“Yeah, I’m in here, don’t bother me, go look in the bathroom,” I hollered out to the medical examiner and all the boys, who had just then arrived. A cop was hung outside the door to keep the reporters out, and everyone got down to work. When they began to get in my way I went down to my own place to give myself a little more elbow room, taking with me an insurance policy on Mrs. Fraser’s life I’d found tucked away in the bottom bureau drawer and two hairpins, one from the carpet in the bedroom, one from the mess on the bathroom floor. The policy was for ten grand and the first premium had been paid just one week before, so it was now in full swing. I phoned the salesman who’d made it out and had a talk with him.
“Naw, he didn’t, she took it out herself,” he told me. “She said she was doing it because he wanted her to very badly, kept after her about it day and night.”
“Oh-oh,” I grunted. “Got any idea who this Mrs. Drew is?”
“Some woman friend of hers. She did that because she said she’d heard too many cases of people being killed for their insurance money, so she wasn’t taking any chances. Wouldn’t make her husband beneficiary, just in case.”
But that didn’t go over at all with me. No woman that crowds all her husband’s belongings into one little top bureau drawer and appropriates all the rest for herself is afraid of her husband doing anything like that to her. She has too much to say over him. Or if she really had been afraid, why take out a policy at all, why not just lie low and steer clear of trouble altogether?
I went in to ask Fraser a few questions, ready or not. He was sitting on the edge of the sofa in our living room, sticking his tongue in a glass of spirits of ammonia mixed with water and having St. Vitus’s dance from the waist up. Katie and the super, one on each side of him, were trying to buck him up. “Out,” I said to the two of them and jerked my thumb at the door.
“Now no rough-house in here,” Katie warned me out of the comer of her mouth. “I just had this room vacuumed today.”
“How much do you make?” I asked him when they’d both gone outside. He told me. “How much insurance y’carrying?”
“Twenty-five hundred.”
“And your wife?”
“None,” he said.
I watched him hard. He wasn’t lying. His eyes went up at me when he answered instead of dropping down.
I took a turn around the room and lit a butt. “What was her maiden name?” I said.
“Taylor.”
“You got any married sisters?”
“No, just a single one.”
“She have any?”
“No.”
I went over to him and kicked his foot out of the way. “When was the last time you saw Mrs. Drew?”
“Who?” he said.
I said it over, about an inch away from his face.
He screwed his eyes up innocently. “I don’t know what you’re talking about. I don’t know any Mrs. Drew.”
I had him figured for the nervous type. Slapping around wasn’t any good. It wasn’t in my line anyway. “All right, Mac, come on in the bathroom with me.” I hauled him in by the shoulder. He let out a moan when he saw the ceiling. I made him sit on the edge of the tub, then I grabbed him by the scruff of the neck and held his head down. It was still coming through. It was mostly water but he couldn’t see that. He squirmed and tried to jerk back when the first drop landed on the back of his head. Sweat came out all, over his face like rain. “Why’d you do it?” I said.

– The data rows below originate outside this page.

/-! ## setSlot -/

@[simp] theorem Device.setSlot_regs (d : Device) (n : Nat) (k : KeySlot) : (d.setSlot n k).regs = d.regs := rfl
@[simp] theorem Device.setSlot_tim (d : Device) (n : Nat) (k : KeySlot) : (d.setSlot n k).tim = d.tim := rfl
@[simp] theorem Device.setSlot_gns (d : Device) (n : Nat) (k : KeySlot) : (d.setSlot n k).gns = d.gns := rfl
@[simp] theorem Device.setSlot_cor (d : Device) (n : Nat) (k : KeySlot) : (d.setSlot n k).cor = d.cor := rfl
@[simp] theorem Device.setSlot_slv (d : Device) (n : Nat) (k : KeySlot) : (d.setSlot n k).slv = d.slv := rfl
@[simp] theorem Device.setSlot_log (d : Device) (n : Nat) (k : KeySlot) : (d.setSlot n k).log = d.log := rfl
@[simp] theorem Device.setSlot_que (d : Device) (n : Nat) (k : KeySlot) : (d.setSlot n k).que = d.que := rfl
@[simp] theorem Device.setSlot_tmp (d : Device) (n : Nat) (k : KeySlot) : (d.setSlot n k).tmp = d.tmp := rfl
@[simp] theorem Device.setSlot_hst (d : Device) (n : Nat) (k : KeySlot) : (d.setSlot n k).hst = d.hst := rfl
@[simp] theorem Device.setSlot_stp (d : Device) (n : Nat) (k : KeySlot) : (d.setSlot n k).stp = d.stp := rfl
@[simp] theorem Device.setSlot_pair (d : Device) (n : Nat) (k : KeySlot) : (d.setSlot n k).pair = d.pair := rfl
@[simp] theorem Device.setSlot_flt (d : Device) (n : Nat) (k : KeySlot) : (d.setSlot n k).flt = d.flt := rfl
@[simp] theorem Device.setSlot_rsv (d : Device) (n : Nat) (k : KeySlot) : (d.setSlot n k).rsv = d.rsv := rfl
@[simp] theorem Device.setSlot_alo (d : Device) (n : Nat) (k : KeySlot) : (d.setSlot n k).alo = d.alo := rfl
@[simp] theorem Device.setSlot_gov (d : Device) (n : Nat) (k : KeySlot) : (d.setSlot n k).gov = d.gov := rfl
@[simp] theorem Device.setSlot_fab (d : Device) (n : Nat) (k : KeySlot) : (d.setSlot n k).fab = d.fab := rfl
@[simp] theorem Device.setSlot_mem (d : Device) (n : Nat) (k : KeySlot) : (d.setSlot n k).mem = d.mem := rfl
@[simp] theorem Device.setSlot_dsp (d : Device) (n : Nat) (k : KeySlot) : (d.setSlot n k).dsp = d.dsp := rfl
@[simp] theorem Device.setSlot_mac (d : Device) (n : Nat) (k : KeySlot) : (d.setSlot n k).mac = d.mac := rfl
@[simp] theorem Device.setSlot_mtr (d : Device) (n : Nat) (k : KeySlot) : (d.setSlot n k).mtr = d.mtr := rfl
@[simp] theorem Device.setSlot_boot (d : Device) (n : Nat) (k : KeySlot) : (d.setSlot n k).boot = d.boot := rfl
@[simp] theorem Device.setSlot_pwr (d : Device) (n : Nat) (k : KeySlot) : (d.setSlot n k).pwr = d.pwr := rfl
@[simp] theorem Device.setSlot_age (d : Device) (n : Nat) (k : KeySlot) : (d.setSlot n k).age = d.age := rfl
@[simp] theorem Device.setSlot_pins (d : Device) (n : Nat) (k : KeySlot) : (d.setSlot n k).pins = d.pins := rfl
@[simp] theorem Device.setSlot_out (d : Device) (n : Nat) (k : KeySlot) : (d.setSlot n k).out = d.out := rfl
@[simp] theorem Device.setSlot_bus (d : Device) (n : Nat) (k : KeySlot) : (d.setSlot n k).bus = d.bus := rfl
@[simp] theorem Device.setSlot_hiLatch (d : Device) (n : Nat) (k : KeySlot) : (d.setSlot n k).hiLatch = d.hiLatch := rfl
@[simp] theorem Device.setSlot_loHeld (d : Device) (n : Nat) (k : KeySlot) : (d.setSlot n k).loHeld = d.loHeld := rfl
@[simp] theorem Device.setSlot_freeIx (d : Device) (n : Nat) (k : KeySlot) : (d.setSlot n k).freeIx = d.freeIx := rfl

/-! ## setSess -/

@[simp] theorem Device.setSess_regs (d : Device) (p : Nat) (x : Session) : (d.setSess p x).regs = d.regs := rfl
@[simp] theorem Device.setSess_tim (d : Device) (p : Nat) (x : Session) : (d.setSess p x).tim = d.tim := rfl
@[simp] theorem Device.setSess_gns (d : Device) (p : Nat) (x : Session) : (d.setSess p x).gns = d.gns := rfl
@[simp] theorem Device.setSess_cor (d : Device) (p : Nat) (x : Session) : (d.setSess p x).cor = d.cor := rfl
@[simp] theorem Device.setSess_slv (d : Device) (p : Nat) (x : Session) : (d.setSess p x).slv = d.slv := rfl
@[simp] theorem Device.setSess_log (d : Device) (p : Nat) (x : Session) : (d.setSess p x).log = d.log := rfl
@[simp] theorem Device.setSess_que (d : Device) (p : Nat) (x : Session) : (d.setSess p x).que = d.que := rfl
@[simp] theorem Device.setSess_keys (d : Device) (p : Nat) (x : Session) : (d.setSess p x).keys = d.keys := rfl
@[simp] theorem Device.setSess_tmp (d : Device) (p : Nat) (x : Session) : (d.setSess p x).tmp = d.tmp := rfl
@[simp] theorem Device.setSess_stp (d : Device) (p : Nat) (x : Session) : (d.setSess p x).stp = d.stp := rfl
@[simp] theorem Device.setSess_pair (d : Device) (p : Nat) (x : Session) : (d.setSess p x).pair = d.pair := rfl
@[simp] theorem Device.setSess_flt (d : Device) (p : Nat) (x : Session) : (d.setSess p x).flt = d.flt := rfl
@[simp] theorem Device.setSess_rsv (d : Device) (p : Nat) (x : Session) : (d.setSess p x).rsv = d.rsv := rfl
@[simp] theorem Device.setSess_alo (d : Device) (p : Nat) (x : Session) : (d.setSess p x).alo = d.alo := rfl
@[simp] theorem Device.setSess_gov (d : Device) (p : Nat) (x : Session) : (d.setSess p x).gov = d.gov := rfl
@[simp] theorem Device.setSess_fab (d : Device) (p : Nat) (x : Session) : (d.setSess p x).fab = d.fab := rfl
@[simp] theorem Device.setSess_mem (d : Device) (p : Nat) (x : Session) : (d.setSess p x).mem = d.mem := rfl
@[simp] theorem Device.setSess_dsp (d : Device) (p : Nat) (x : Session) : (d.setSess p x).dsp = d.dsp := rfl
@[simp] theorem Device.setSess_mac (d : Device) (p : Nat) (x : Session) : (d.setSess p x).mac = d.mac := rfl
@[simp] theorem Device.setSess_mtr (d : Device) (p : Nat) (x : Session) : (d.setSess p x).mtr = d.mtr := rfl
@[simp] theorem Device.setSess_boot (d : Device) (p : Nat) (x : Session) : (d.setSess p x).boot = d.boot := rfl
@[simp] theorem Device.setSess_pwr (d : Device) (p : Nat) (x : Session) : (d.setSess p x).pwr = d.pwr := rfl
@[simp] theorem Device.setSess_age (d : Device) (p : Nat) (x : Session) : (d.setSess p x).age = d.age := rfl
@[simp] theorem Device.setSess_pins (d : Device) (p : Nat) (x : Session) : (d.setSess p x).pins = d.pins := rfl
@[simp] theorem Device.setSess_out (d : Device) (p : Nat) (x : Session) : (d.setSess p x).out = d.out := rfl
@[simp] theorem Device.setSess_bus (d : Device) (p : Nat) (x : Session) : (d.setSess p x).bus = d.bus := rfl
@[simp] theorem Device.setSess_hiLatch (d : Device) (p : Nat) (x : Session) : (d.setSess p x).hiLatch = d.hiLatch := rfl
@[simp] theorem Device.setSess_loHeld (d : Device) (p : Nat) (x : Session) : (d.setSess p x).loHeld = d.loHeld := rfl
@[simp] theorem Device.setSess_freeIx (d : Device) (p : Nat) (x : Session) : (d.setSess p x).freeIx = d.freeIx := rfl

/-! ## setOwed -/

@[simp] theorem Device.setOwed_regs (d : Device) (p n : Nat) : (d.setOwed p n).regs = d.regs := rfl
@[simp] theorem Device.setOwed_tim (d : Device) (p n : Nat) : (d.setOwed p n).tim = d.tim := rfl
@[simp] theorem Device.setOwed_gns (d : Device) (p n : Nat) : (d.setOwed p n).gns = d.gns := rfl
@[simp] theorem Device.setOwed_cor (d : Device) (p n : Nat) : (d.setOwed p n).cor = d.cor := rfl
@[simp] theorem Device.setOwed_slv (d : Device) (p n : Nat) : (d.setOwed p n).slv = d.slv := rfl
@[simp] theorem Device.setOwed_log (d : Device) (p n : Nat) : (d.setOwed p n).log = d.log := rfl
@[simp] theorem Device.setOwed_que (d : Device) (p n : Nat) : (d.setOwed p n).que = d.que := rfl
@[simp] theorem Device.setOwed_keys (d : Device) (p n : Nat) : (d.setOwed p n).keys = d.keys := rfl
@[simp] theorem Device.setOwed_tmp (d : Device) (p n : Nat) : (d.setOwed p n).tmp = d.tmp := rfl
@[simp] theorem Device.setOwed_stp (d : Device) (p n : Nat) : (d.setOwed p n).stp = d.stp := rfl
@[simp] theorem Device.setOwed_pair (d : Device) (p n : Nat) : (d.setOwed p n).pair = d.pair := rfl
@[simp] theorem Device.setOwed_flt (d : Device) (p n : Nat) : (d.setOwed p n).flt = d.flt := rfl
@[simp] theorem Device.setOwed_rsv (d : Device) (p n : Nat) : (d.setOwed p n).rsv = d.rsv := rfl
@[simp] theorem Device.setOwed_alo (d : Device) (p n : Nat) : (d.setOwed p n).alo = d.alo := rfl
@[simp] theorem Device.setOwed_gov (d : Device) (p n : Nat) : (d.setOwed p n).gov = d.gov := rfl
@[simp] theorem Device.setOwed_fab (d : Device) (p n : Nat) : (d.setOwed p n).fab = d.fab := rfl
@[simp] theorem Device.setOwed_mem (d : Device) (p n : Nat) : (d.setOwed p n).mem = d.mem := rfl
@[simp] theorem Device.setOwed_dsp (d : Device) (p n : Nat) : (d.setOwed p n).dsp = d.dsp := rfl
@[simp] theorem Device.setOwed_mac (d : Device) (p n : Nat) : (d.setOwed p n).mac = d.mac := rfl
@[simp] theorem Device.setOwed_mtr (d : Device) (p n : Nat) : (d.setOwed p n).mtr = d.mtr := rfl
@[simp] theorem Device.setOwed_boot (d : Device) (p n : Nat) : (d.setOwed p n).boot = d.boot := rfl
@[simp] theorem Device.setOwed_pwr (d : Device) (p n : Nat) : (d.setOwed p n).pwr = d.pwr := rfl
@[simp] theorem Device.setOwed_age (d : Device) (p n : Nat) : (d.setOwed p n).age = d.age := rfl
@[simp] theorem Device.setOwed_pins (d : Device) (p n : Nat) : (d.setOwed p n).pins = d.pins := rfl
@[simp] theorem Device.setOwed_out (d : Device) (p n : Nat) : (d.setOwed p n).out = d.out := rfl
@[simp] theorem Device.setOwed_bus (d : Device) (p n : Nat) : (d.setOwed p n).bus = d.bus := rfl
@[simp] theorem Device.setOwed_hiLatch (d : Device) (p n : Nat) : (d.setOwed p n).hiLatch = d.hiLatch := rfl
@[simp] theorem Device.setOwed_loHeld (d : Device) (p n : Nat) : (d.setOwed p n).loHeld = d.loHeld := rfl
@[simp] theorem Device.setOwed_freeIx (d : Device) (p n : Nat) : (d.setOwed p n).freeIx = d.freeIx := rfl

/-! ## holdCmd -/

@[simp] theorem Device.holdCmd_regs (d : Device) (c : Cmd) : (d.holdCmd c).regs = d.regs := rfl
@[simp] theorem Device.holdCmd_tim (d : Device) (c : Cmd) : (d.holdCmd c).tim = d.tim := rfl
@[simp] theorem Device.holdCmd_gns (d : Device) (c : Cmd) : (d.holdCmd c).gns = d.gns := rfl
@[simp] theorem Device.holdCmd_cor (d : Device) (c : Cmd) : (d.holdCmd c).cor = d.cor := rfl
@[simp] theorem Device.holdCmd_slv (d : Device) (c : Cmd) : (d.holdCmd c).slv = d.slv := rfl
@[simp] theorem Device.holdCmd_log (d : Device) (c : Cmd) : (d.holdCmd c).log = d.log := rfl
@[simp] theorem Device.holdCmd_que (d : Device) (c : Cmd) : (d.holdCmd c).que = d.que := rfl
@[simp] theorem Device.holdCmd_keys (d : Device) (c : Cmd) : (d.holdCmd c).keys = d.keys := rfl
@[simp] theorem Device.holdCmd_tmp (d : Device) (c : Cmd) : (d.holdCmd c).tmp = d.tmp := rfl
@[simp] theorem Device.holdCmd_stp (d : Device) (c : Cmd) : (d.holdCmd c).stp = d.stp := rfl
@[simp] theorem Device.holdCmd_pair (d : Device) (c : Cmd) : (d.holdCmd c).pair = d.pair := rfl
@[simp] theorem Device.holdCmd_flt (d : Device) (c : Cmd) : (d.holdCmd c).flt = d.flt := rfl
@[simp] theorem Device.holdCmd_rsv (d : Device) (c : Cmd) : (d.holdCmd c).rsv = d.rsv := rfl
@[simp] theorem Device.holdCmd_alo (d : Device) (c : Cmd) : (d.holdCmd c).alo = d.alo := rfl
@[simp] theorem Device.holdCmd_gov (d : Device) (c : Cmd) : (d.holdCmd c).gov = d.gov := rfl
@[simp] theorem Device.holdCmd_fab (d : Device) (c : Cmd) : (d.holdCmd c).fab = d.fab := rfl
@[simp] theorem Device.holdCmd_mem (d : Device) (c : Cmd) : (d.holdCmd c).mem = d.mem := rfl
@[simp] theorem Device.holdCmd_dsp (d : Device) (c : Cmd) : (d.holdCmd c).dsp = d.dsp := rfl
@[simp] theorem Device.holdCmd_mac (d : Device) (c : Cmd) : (d.holdCmd c).mac = d.mac := rfl
@[simp] theorem Device.holdCmd_mtr (d : Device) (c : Cmd) : (d.holdCmd c).mtr = d.mtr := rfl
@[simp] theorem Device.holdCmd_boot (d : Device) (c : Cmd) : (d.holdCmd c).boot = d.boot := rfl
@[simp] theorem Device.holdCmd_pwr (d : Device) (c : Cmd) : (d.holdCmd c).pwr = d.pwr := rfl
@[simp] theorem Device.holdCmd_age (d : Device) (c : Cmd) : (d.holdCmd c).age = d.age := rfl
@[simp] theorem Device.holdCmd_pins (d : Device) (c : Cmd) : (d.holdCmd c).pins = d.pins := rfl
@[simp] theorem Device.holdCmd_out (d : Device) (c : Cmd) : (d.holdCmd c).out = d.out := rfl
@[simp] theorem Device.holdCmd_bus (d : Device) (c : Cmd) : (d.holdCmd c).bus = d.bus := rfl
@[simp] theorem Device.holdCmd_hiLatch (d : Device) (c : Cmd) : (d.holdCmd c).hiLatch = d.hiLatch := rfl
@[simp] theorem Device.holdCmd_loHeld (d : Device) (c : Cmd) : (d.holdCmd c).loHeld = d.loHeld := rfl
@[simp] theorem Device.holdCmd_freeIx (d : Device) (c : Cmd) : (d.holdCmd c).freeIx = d.freeIx := rfl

“I didn’t, my God, I didn’t,” he choked. “Let me out of here—”
“You’re going to sit here until you tell me why you did it and who Mrs. Drew is.”
“I don’t know,” he moaned. “I never heard of her.” Another drop landed, on his pulse this time, and I thought he’d have convulsions. “Why’d you do it? Who’s Mrs. Drew?”
He could hardly talk any more. “I didn’t. I don’t know her. How can I tell you if I don’t know her?” He kept waiting for the third drop that was coming. All of a sudden his head flopped and he fainted away again.
It may have been cruel, but I don’t think so. It saved his life for him. It convinced me he hadn’t done it, and that he didn’t know who Mrs. Drew was. I got him over to a big chair and went and flagged Katie.
“Maybe you can help me. What made you say ‘that poor woman!’ when I started up the first time? How is it you didn’t say ‘that poor man!’?”
She looked indignant. “Why, he abused her! You were never home enough to hear what went on up there. They used to have terrible rows. She dropped in here only this morning and told me he’d threatened her life.”
“I didn’t know you knew her that well.”
“I didn’t,” she said. “As a matter of fact today was the first time she’d ever been in here.”
“I don’t get it,” I remarked. “Why should she come to you to spill a thing like that, if she hardly knew you at all?”